*** Record extracts Section Begins ***

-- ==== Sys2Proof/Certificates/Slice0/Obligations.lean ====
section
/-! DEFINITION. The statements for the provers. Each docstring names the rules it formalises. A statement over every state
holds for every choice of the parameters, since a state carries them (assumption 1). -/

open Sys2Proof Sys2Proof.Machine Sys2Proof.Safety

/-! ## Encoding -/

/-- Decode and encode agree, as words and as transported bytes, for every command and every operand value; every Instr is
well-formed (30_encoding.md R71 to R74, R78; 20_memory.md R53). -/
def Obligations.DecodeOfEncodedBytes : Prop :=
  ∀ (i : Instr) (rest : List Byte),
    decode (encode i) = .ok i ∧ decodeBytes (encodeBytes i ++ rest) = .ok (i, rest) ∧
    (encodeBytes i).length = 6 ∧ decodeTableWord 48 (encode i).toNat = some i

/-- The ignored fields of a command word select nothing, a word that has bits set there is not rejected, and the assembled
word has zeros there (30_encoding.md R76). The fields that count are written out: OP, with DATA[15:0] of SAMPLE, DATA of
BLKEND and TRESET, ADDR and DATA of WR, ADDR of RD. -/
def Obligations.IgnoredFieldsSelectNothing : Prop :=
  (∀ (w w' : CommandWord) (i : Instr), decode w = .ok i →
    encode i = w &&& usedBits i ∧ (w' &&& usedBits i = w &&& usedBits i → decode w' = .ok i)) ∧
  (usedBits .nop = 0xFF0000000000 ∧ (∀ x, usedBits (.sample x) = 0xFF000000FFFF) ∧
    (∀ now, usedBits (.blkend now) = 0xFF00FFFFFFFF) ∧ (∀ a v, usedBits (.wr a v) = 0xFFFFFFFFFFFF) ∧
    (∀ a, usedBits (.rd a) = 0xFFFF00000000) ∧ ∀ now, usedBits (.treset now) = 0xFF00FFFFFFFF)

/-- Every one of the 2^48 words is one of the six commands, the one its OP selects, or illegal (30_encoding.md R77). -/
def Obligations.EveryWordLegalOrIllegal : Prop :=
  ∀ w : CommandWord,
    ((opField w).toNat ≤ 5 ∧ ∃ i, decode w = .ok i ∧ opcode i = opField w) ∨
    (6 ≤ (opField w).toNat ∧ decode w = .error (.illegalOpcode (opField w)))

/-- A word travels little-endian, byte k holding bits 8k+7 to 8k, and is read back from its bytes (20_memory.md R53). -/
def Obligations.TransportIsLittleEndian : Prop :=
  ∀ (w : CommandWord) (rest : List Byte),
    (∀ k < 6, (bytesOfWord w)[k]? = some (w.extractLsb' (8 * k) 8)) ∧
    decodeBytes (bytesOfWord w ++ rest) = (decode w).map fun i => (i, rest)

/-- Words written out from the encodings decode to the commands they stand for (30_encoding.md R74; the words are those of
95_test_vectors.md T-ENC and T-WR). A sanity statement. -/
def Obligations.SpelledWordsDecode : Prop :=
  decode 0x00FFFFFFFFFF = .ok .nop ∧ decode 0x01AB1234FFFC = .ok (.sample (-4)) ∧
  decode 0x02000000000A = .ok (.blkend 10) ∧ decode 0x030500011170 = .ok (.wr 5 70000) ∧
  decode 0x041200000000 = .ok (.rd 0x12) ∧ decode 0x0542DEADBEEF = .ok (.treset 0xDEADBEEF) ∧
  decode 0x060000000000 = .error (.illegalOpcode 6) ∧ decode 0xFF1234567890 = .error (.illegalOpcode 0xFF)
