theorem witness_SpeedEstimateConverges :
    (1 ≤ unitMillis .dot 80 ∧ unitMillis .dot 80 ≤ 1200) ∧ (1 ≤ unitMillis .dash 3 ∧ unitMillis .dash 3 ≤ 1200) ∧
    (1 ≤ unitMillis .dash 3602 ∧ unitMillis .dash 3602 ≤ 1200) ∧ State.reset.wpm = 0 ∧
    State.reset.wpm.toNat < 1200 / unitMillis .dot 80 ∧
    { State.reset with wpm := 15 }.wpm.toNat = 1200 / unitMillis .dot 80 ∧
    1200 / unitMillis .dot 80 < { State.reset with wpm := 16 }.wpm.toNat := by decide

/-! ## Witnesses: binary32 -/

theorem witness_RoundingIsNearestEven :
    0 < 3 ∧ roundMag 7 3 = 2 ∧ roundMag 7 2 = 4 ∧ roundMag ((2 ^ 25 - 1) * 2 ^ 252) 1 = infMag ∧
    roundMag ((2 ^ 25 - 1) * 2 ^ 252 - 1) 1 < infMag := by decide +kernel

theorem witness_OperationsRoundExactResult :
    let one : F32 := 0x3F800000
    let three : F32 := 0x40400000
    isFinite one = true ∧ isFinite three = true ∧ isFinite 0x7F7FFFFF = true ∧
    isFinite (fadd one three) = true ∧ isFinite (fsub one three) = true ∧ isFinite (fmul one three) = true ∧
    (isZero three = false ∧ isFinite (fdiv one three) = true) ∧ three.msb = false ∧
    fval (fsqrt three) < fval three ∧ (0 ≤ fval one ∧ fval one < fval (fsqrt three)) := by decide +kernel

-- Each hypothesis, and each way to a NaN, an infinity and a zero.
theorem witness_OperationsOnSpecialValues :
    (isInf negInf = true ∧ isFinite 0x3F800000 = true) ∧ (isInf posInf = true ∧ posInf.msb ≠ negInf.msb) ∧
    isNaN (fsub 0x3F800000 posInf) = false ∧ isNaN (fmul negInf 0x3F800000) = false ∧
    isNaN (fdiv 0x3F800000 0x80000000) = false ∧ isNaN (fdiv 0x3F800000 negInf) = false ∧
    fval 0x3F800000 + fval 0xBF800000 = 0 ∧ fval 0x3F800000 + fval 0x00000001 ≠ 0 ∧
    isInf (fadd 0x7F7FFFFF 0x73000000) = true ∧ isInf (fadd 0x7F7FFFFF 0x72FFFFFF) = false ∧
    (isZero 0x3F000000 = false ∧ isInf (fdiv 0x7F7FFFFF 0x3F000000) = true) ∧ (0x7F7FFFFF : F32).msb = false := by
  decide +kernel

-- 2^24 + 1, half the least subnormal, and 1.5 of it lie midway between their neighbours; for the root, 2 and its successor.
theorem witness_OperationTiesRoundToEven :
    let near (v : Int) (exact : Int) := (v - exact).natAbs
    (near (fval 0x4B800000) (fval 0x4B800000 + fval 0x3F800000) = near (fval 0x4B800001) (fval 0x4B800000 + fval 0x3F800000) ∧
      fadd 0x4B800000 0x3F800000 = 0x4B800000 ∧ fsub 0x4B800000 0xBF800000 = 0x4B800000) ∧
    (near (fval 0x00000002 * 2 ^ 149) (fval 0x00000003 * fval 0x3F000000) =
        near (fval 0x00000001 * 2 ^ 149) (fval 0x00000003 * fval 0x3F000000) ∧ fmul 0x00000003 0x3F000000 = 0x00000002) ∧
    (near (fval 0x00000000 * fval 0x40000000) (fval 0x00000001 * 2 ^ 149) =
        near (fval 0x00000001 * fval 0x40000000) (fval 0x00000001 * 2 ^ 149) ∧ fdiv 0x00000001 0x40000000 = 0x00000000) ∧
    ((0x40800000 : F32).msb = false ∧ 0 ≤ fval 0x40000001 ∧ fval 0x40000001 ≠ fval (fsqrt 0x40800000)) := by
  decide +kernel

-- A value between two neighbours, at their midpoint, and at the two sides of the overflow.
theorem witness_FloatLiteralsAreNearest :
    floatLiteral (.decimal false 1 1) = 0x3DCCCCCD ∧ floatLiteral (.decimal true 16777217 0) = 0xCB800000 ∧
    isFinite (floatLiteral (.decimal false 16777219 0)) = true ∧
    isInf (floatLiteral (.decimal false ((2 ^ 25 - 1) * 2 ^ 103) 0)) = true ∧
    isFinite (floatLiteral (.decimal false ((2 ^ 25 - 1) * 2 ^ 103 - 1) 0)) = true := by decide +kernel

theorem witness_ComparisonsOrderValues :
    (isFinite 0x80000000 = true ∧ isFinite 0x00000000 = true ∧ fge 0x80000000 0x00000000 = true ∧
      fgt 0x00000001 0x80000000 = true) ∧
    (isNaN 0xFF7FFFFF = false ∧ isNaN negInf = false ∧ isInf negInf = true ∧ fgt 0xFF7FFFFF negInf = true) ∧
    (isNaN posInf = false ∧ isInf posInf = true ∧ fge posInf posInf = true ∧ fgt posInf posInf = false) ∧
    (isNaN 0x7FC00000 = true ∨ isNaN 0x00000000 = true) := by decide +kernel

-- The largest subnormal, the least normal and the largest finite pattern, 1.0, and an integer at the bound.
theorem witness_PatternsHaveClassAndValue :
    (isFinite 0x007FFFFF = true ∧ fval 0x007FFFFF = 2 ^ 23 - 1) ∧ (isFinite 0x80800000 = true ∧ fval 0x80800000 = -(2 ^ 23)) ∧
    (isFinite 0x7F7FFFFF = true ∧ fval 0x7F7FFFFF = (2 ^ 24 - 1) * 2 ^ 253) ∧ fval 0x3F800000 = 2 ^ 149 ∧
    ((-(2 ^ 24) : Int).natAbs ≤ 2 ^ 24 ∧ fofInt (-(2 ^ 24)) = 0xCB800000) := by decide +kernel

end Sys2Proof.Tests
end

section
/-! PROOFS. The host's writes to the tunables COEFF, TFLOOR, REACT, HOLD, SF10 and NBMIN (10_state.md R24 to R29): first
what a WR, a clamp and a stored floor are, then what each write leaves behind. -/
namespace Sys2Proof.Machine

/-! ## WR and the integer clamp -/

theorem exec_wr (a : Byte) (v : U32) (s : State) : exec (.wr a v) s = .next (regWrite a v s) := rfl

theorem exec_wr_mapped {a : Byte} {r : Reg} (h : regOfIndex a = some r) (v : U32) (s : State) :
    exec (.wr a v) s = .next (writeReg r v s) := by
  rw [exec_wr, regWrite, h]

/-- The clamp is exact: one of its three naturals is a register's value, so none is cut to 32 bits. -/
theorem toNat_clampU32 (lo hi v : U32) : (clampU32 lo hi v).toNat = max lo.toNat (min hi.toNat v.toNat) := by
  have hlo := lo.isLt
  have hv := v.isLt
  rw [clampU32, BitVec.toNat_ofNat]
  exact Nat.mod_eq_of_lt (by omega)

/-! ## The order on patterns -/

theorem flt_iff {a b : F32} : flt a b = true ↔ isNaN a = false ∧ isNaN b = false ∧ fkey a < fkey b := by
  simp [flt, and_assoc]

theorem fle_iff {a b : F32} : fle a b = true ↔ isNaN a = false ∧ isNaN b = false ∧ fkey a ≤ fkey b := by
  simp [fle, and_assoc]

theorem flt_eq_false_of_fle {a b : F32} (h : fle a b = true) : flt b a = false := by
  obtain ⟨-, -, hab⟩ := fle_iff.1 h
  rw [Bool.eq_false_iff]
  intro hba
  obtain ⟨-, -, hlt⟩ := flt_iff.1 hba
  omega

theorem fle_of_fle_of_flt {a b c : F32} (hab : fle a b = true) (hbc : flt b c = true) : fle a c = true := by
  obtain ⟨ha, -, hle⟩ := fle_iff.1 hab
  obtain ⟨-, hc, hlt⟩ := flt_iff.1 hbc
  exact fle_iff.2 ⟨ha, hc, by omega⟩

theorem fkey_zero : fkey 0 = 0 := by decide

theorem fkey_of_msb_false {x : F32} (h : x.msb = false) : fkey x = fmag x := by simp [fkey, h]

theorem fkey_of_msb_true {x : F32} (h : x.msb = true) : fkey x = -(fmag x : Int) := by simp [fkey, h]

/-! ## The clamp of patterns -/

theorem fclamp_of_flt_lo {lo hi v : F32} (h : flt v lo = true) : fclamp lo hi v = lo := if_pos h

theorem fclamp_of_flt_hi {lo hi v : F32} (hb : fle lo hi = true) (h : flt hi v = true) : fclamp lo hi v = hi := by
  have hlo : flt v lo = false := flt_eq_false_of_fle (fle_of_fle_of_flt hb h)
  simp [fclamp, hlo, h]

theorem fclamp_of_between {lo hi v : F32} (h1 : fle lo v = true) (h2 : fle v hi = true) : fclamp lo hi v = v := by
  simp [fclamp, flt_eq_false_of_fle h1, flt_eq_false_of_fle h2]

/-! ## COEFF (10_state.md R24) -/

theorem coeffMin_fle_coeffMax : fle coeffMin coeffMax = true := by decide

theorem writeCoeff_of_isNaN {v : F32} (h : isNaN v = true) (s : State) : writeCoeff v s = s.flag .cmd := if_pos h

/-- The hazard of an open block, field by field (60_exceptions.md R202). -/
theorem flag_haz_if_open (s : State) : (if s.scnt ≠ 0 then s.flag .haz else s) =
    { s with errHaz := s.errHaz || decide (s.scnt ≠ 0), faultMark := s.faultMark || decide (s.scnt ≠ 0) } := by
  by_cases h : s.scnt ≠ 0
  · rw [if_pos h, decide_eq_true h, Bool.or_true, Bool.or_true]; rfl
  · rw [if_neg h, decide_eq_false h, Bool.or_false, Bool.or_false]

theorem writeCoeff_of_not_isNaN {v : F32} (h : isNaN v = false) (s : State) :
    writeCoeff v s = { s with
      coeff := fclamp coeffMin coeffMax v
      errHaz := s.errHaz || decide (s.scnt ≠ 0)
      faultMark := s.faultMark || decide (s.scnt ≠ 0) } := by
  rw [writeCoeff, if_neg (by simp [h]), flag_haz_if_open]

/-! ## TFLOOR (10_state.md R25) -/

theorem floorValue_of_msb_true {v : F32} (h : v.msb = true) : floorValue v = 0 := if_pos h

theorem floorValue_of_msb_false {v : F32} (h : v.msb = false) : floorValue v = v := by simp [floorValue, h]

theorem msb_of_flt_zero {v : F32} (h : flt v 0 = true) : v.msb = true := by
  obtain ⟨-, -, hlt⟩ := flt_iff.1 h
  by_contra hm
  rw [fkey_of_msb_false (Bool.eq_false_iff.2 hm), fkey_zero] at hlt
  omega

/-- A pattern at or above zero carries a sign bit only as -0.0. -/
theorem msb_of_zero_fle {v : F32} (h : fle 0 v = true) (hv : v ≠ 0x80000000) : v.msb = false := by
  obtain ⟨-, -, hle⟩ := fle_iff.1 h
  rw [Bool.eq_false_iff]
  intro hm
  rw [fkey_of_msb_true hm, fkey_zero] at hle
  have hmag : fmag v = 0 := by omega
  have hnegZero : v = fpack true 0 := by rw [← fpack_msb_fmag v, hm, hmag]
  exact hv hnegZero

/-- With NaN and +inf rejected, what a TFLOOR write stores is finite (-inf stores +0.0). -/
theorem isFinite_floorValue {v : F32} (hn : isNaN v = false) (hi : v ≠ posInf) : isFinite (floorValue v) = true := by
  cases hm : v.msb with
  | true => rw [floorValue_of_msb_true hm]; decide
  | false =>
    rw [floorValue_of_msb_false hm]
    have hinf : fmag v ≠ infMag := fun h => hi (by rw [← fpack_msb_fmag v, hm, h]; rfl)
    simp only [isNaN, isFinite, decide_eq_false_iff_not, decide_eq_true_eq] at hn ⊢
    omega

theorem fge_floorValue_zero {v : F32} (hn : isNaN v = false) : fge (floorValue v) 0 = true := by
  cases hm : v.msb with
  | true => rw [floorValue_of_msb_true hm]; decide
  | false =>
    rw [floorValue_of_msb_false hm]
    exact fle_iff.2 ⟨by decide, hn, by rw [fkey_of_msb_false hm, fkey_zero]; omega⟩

*** Record extracts Section Ends ***

→ Task directions: Each line of the data that has the string "encodeBytes" counts once; give the total and nothing else.

→ Task answer: 2